Jason Maartense of Stand Up Paddleboard B.C. (SUPBC), the Whistler- and now also Penticton-based rental, sales and instruction business that debuted last year, has been running the Naish 2010 SUP Race Series this summer to add a fun taste of recreational racing to the local slate of paddleboarding experiences.

As a dealer of Naish equipment, SUPBC’s Maartense was asked to initiate a Whistler edition of the race series that the boarding company is sponsoring in 12 locales around North America, Maartense said. The three-lap races can get the competitive juices flowing for local practitioners of the burgeoning sport, and the top three male and female racers earn the chance to participate in a championship race in Lake Tahoe on Sept. 27.

“It gives you that incentive to train and get better,” Maartense said of the races. Now an experienced and ultra-fast stand-up paddleboarder and instructor himself, he said he found his own first race quite inspiring in a way.

He wound up thinking, “I’ll never do that again without some training,” he laughed.

By The Question’s press deadline, three of the series’ six races had already run on lakes around Whistler, and the fourth was set for Wednesday evening (Aug. 25) on Nita Lake, running alongside the popular Nita Lake Lodge $25 barbecue night.

The fifth race of the season is scheduled for Sunday (Aug. 29) at 6 p.m. on Nita Lake, and the final race is set to run next Wednesday (Sept. 1) with the lake to be determined.

“The series is based on a cumulative scoring system, and a strong showing in each of the races could still win you an invitation to the championship race,” Maartense wrote in an email.
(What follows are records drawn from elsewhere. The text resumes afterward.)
-- ==== Sys2Proof/Machine/Apune.lean ====
section
/-! DEFINITION. Apune messages (R336 to R344): parts, sessions, sequence numbers and admission. -/

namespace Sys2Proof.Machine

/-- A part or message discarded (R339, R343, R344). -/
def discardMsg (s : State) : State := modCmd s (fun c => { c with cntDiscard := satAdd c.cntDiscard 1 })

/-! ### Admission (R344) -/

/-- The header of part 0 (R339): PART is 0. -/
def partZero (h : List Byte) : List Byte := h.take 15 ++ [BitVec.ofNat 8 (leAt h 15 1 % 16)] ++ (h.drop 16).take 48

/-- A message that fails step 3 (R344): counted, and answered AUTH_FAIL, at most 1,000 times a second on a port. -/
def authFail (s : State) (h : CmdHdr) (op : Nat) : State × Bool :=
  let r := authCount s h
  if r.2 then (emit r.1 (mkReply r.1 h op .authFail [] 0 r.1.memblk.epoch), true) else r

/-- What R343 does with an authenticated message. -/
inductive SeqAction where
  | accept | discard | again | repeatReply (r : Option Reply)
  deriving DecidableEq, Repr

/-- The action of R343 on a SEQUENCE. -/
def seqAction (x : Session) (op : Nat) (seq : W32) : SeqAction :=
  if seq = 0 ∨ seq.toNat + 1024 ≤ x.h.toNat then .discard
  else match x.seen.find? (fun e => e.1 == seq) with
    | none => .accept
    | some (_, r) => if readClass op then .again else .repeatReply r

/-- A session after it admits a SEQUENCE (R343, R400): H rises, the window moves, and keys whose last message has left it are
erased. -/
def admitSeq (x : Session) (seq : W32) : Session :=
  let h := if x.h.toNat < seq.toNat then seq else x.h
  { x with
    h := h
    seen := x.seen.filter (fun e => decide (h.toNat < e.1.toNat + 1024)) ++ [(seq, none)]
    old := x.old.filter (fun k => decide (h.toNat ≤ k.2.toNat + 1024)) }

/-- Steps 5 to 9 of R344 on a message with its header words 5 to 15 (`raw`). The Bool says that a reply has been sent or will be.
`reservedZero` says which header words step 6 holds to 0: DESIGN CHOICE, log entry 86. -/
def admitCmd (s : State) (q : QCmd) : State × Bool :=
  let op := q.opcode.toNat
  match checkCmd s op q.hdr q.params (reservedZero q.raw) with
  | some st => (reply (noteAccess s st) q.hdr op st [], true)
  | none =>
    let r := windowCmd s q (leAt q.raw 20 8)
    if r.2 then (logCmd r.1 q, true) else (r.1, true)

/-- The latest reply of a command sent again to a duplicate (R343), to where the duplicate came from. -/
def resendReply (s : State) (p : CmdPort) (r : Option Reply) : State × Bool :=
  let s1 := modCmd s (fun c => { c with cntDup := satAdd c.cntDup 1 })
  match r with
  | some y => (emit s1 { y with resent := true, port := p }, true)
  | none => (s1, true)

/-- A session of `s` replaced. -/
def putSession (s : State) (slot : Nat) (x : Session) : State := modCmd s (fun c => { c with sessions := put c.sessions slot x })

/-- A session that admits a KEY_ROTATE fails every command of a higher SEQUENCE until its final reply (R400). -/
def noteRotate (x : Session) (op : Nat) (seq : W32) : Session :=
  if op = 0x0104 then { x with rotating := seq :: x.rotating } else x

/-- Steps 3 to 9 of R344 on an assembled message. The Bool says that a reply has been sent or will be. -/
def admitMsg (s : State) (port : CmdPort) (stamp : W64) (hdr params tag : List Byte) : State × Bool :=
  let raw := partZero hdr
  let op := leAt raw 6 2
  let flags := leAt raw 5 1
  let h : CmdHdr := { session := par16 raw 8, master := par16 raw 10, stream := par16 raw 12, seq := par32 raw 16,
                      stamp := stamp, wake := bit flags 2, port := port, posted := none, occurrence := none }
  let q : QCmd := { hdr := h, opcode := BitVec.ofNat 16 op, serial := bit flags 3, params := params, raw := raw, tag := tag,
                    wc := par64 raw 28 }
  if h.session = 0 ∧ op = 0x0101 then (if openNamed h tag then admitCmd s q else authFail s h op)
  else match sessionOf s h.session with
    | none => authFail s h op
    | some (slot, x) =>
      if h.master.toNat ≠ 0x2000 + slot ∨ 0xFFFFFF00 ≤ x.h.toNat ∨ x.rotating.any (fun r => decide (r.toNat < h.seq.toNat)) ∨
          tag ≠ kmac256 (keysFor x h.seq).kc (raw ++ params) 32 (ascii "APUNE CMD") then authFail s h op
      else
        let y := { x with last := s.inv.clk }
        match seqAction x op h.seq with
        | .discard => (discardMsg (putSession s slot y), false)
        | .repeatReply r => resendReply (putSession s slot y) port r
        | .again => admitCmd (putSession s slot y) q
        | .accept => admitCmd (putSession s slot (admitSeq (noteRotate y op h.seq) h.seq)) q

/-! ### Parts (R338, R339) -/

/-- Step 1 of R344 on the header of a part. -/
def headerOk (b : List Byte) : Bool :=
  decide (64 ≤ b.length) && leAt b 0 4 == 0x4150554E && leAt b 4 1 == 1 && leAt b 5 1 &&& 0xF3 == 0 &&
    decide (leAt b 15 1 / 16 ≤ leAt b 15 1 % 16)

/-- The slice of a part, with the tag after it in the last one; its length is in range (R339). -/
def partSlice (b : List Byte) : Option (List Byte) :=
  let l := b.drop 64
  if leAt b 15 1 / 16 = leAt b 15 1 % 16 then (if 32 ≤ l.length ∧ l.length ≤ 4032 then some l else none)
  else if l.length ≤ 4000 then some l else none

/-- A message whose slices are all here: it is admitted when they add up to PARAM_LEN, else discarded (R339). -/
def completeMsg (s : State) (port : CmdPort) (stamp : W64) (hdr all : List Byte) : State × Bool :=
  let n := all.length - 32
  if n ≠ leAt hdr 36 4 then (discardMsg s, false)
  else admitMsg (modCmd s (fun c => { c with cntRx := satAdd c.cntRx 1 })) port stamp hdr (all.take n) (all.drop n)

/-- The number of the next incomplete message. -/
def nextPartial (s : State) : Nat := (s.cmd.partials.map (fun p => p.key + 1)).foldl max 0

/-- Two parts come from one sender: over the fabric the port that each came in by does not matter. -/
def sameSender : CmdPort → CmdPort → Bool
  | .fabric a _, .fabric b _ => a == b
  | p, q => p == q

/-- A part of a message in several parts (R339): a part that repeats one that is here is ignored. -/
def joinPart (s : State) (port : CmdPort) (stamp : W64) (b sl : List Byte) : State × Bool :=
  let hdr := partZero b
  let i := leAt b 15 1 / 16
  let n := leAt b 15 1 % 16
  match s.cmd.partials.find? (fun p => sameSender p.port port && p.header == hdr) with
  | none =>
    if 64 ≤ s.cmd.partials.length then (discardMsg s, false)
    else
      let p : Partial := { key := nextPartial s, port := port, header := hdr, parts := n, slices := [(i, sl)], first := s.inv.clk }
      (modCmd s (fun c => { c with partials := c.partials ++ [p] }), false)
  | some p =>
    if (look p.slices i).isSome then (s, false)
    else
      let ss := put p.slices i sl
      if ss.length ≤ n then
        (modCmd s (fun c => { c with partials := c.partials.map (fun x => if x.key = p.key then { x with slices := ss } else x) }),
          false)
      else
        completeMsg (modCmd s (fun c => { c with partials := c.partials.filter (fun x => x.key ≠ p.key) })) port stamp hdr
          (ss.flatMap (·.2))

/-- A message part arrives with the stamp of its port (R45, R309, R339, R344). The Bool says that a reply has been sent or will be. -/
def partArrives (s : State) (port : CmdPort) (stamp : W64) (b : List Byte) : State × Bool :=
  if !headerOk b then (discardMsg s, false)
  else match partSlice b with
    | none => (discardMsg s, false)
    | some sl => if leAt b 15 1 % 16 = 0 then completeMsg s port stamp b sl else joinPart s port stamp b sl

/-- A management port answers at an address (R364): its link-local one, and the one in its registers unless that is 0. -/
def mgtAddress (s : State) (m : Fin 2) (a : W128) : Bool :=
  let ip := vgetD s.cmd.ip (2 * m.val + 1) 0 ++ vgetD s.cmd.ip (2 * m.val) 0
  a == Config.linkLocal m.val || (ip != 0 && a == ip)

/-- The transport of a message takes a part (R336, R421): a management port with link, a whole datagram to its address and to
CMD_UDP_PORT; the fabric while the IOD runs and PKG_ID is assigned (R433). -/
def portServes (s : State) (via : Datagram) : CmdPort → Bool
  | .mgt m _ _ => vgetD s.tap.mgtUp m.val false && !via.fragment && via.udp == s.cmd.udpPort && mgtAddress s m via.dst
  | .fabric _ _ => iodOn s && s.pkgId != 0xFFFF

/-- MESSAGE_PART_ARRIVAL (R336, R339). -/
def execMessagePartArrival (port : Arrival) (bytes : List Byte) (s : State) : Host.Outcome State Fault Refusal :=
  .next (if served s && portServes s port.via port.port then (partArrives s port.port s.inv.ft bytes).1 else s)

/-- MESSAGE_ASSEMBLY_TIMEOUT (R339): 10 ms after its first part an incomplete message is discarded. -/
def execMessageAssemblyTimeout (key : Nat) (s : State) : Host.Outcome State Fault Refusal :=
  .next (match s.cmd.partials.find? (fun p => p.key == key) with
    | some p =>
      if p.first.toNat + 10000000 ≤ clk s then
        discardMsg (modCmd s (fun c => { c with partials := c.partials.filter (fun x => x.key ≠ key) }))
      else s
    | none => s)

end Sys2Proof.Machine
end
Maartense started out trying to stage each race on a different Whistler lake, but the logistics of moving around have proven tricky, so the third and fourth rounds of racing both ran on Nita Lake.

The first outing in the series, also at Nita Lake, drew about eight paddleboarders, and numbers have fluctuated for subsequent races. Katie Wruck made a splash as the overall winner of Race No. 1 on July 25, before the second event in the series was staged on Alta Lake on Aug. 8.

After last summer’s seeming surge of interest in the sport, with standing silhouettes appearing all over on Whistler waters, Maartense said this year has been a bit slower due to the vagaries of weather.

“It’s been a little slow because of the weather, and the water’s still a little cold. But when it’s sunny out people are getting interested, for sure,” he said.

He’s keen on showing rookies the fitness values of the fun sport, which pushes paddlers to strengthen their core muscles while propelling themselves onward in the standing position on the surprisingly stable boards.

Maartense said he wants curious new participants to realize that “‘I really can get fit the easy way.’ That’s the simplest way to explain it,” he said.

“As well as it being fun, people realize if you keep trying it and keep doing it, it’s the fastest and easiest way to get fit ever, and the funnest way. It’s painless.”

He’s planning a push for fall involving new initiatives such as affordable and fun morning fitness classes.

Stay tuned to supbc.com for more information on classes and the Naish race series.

Race entry is free, and participants without boards and paddles can rent equipment from SUPBC for $25.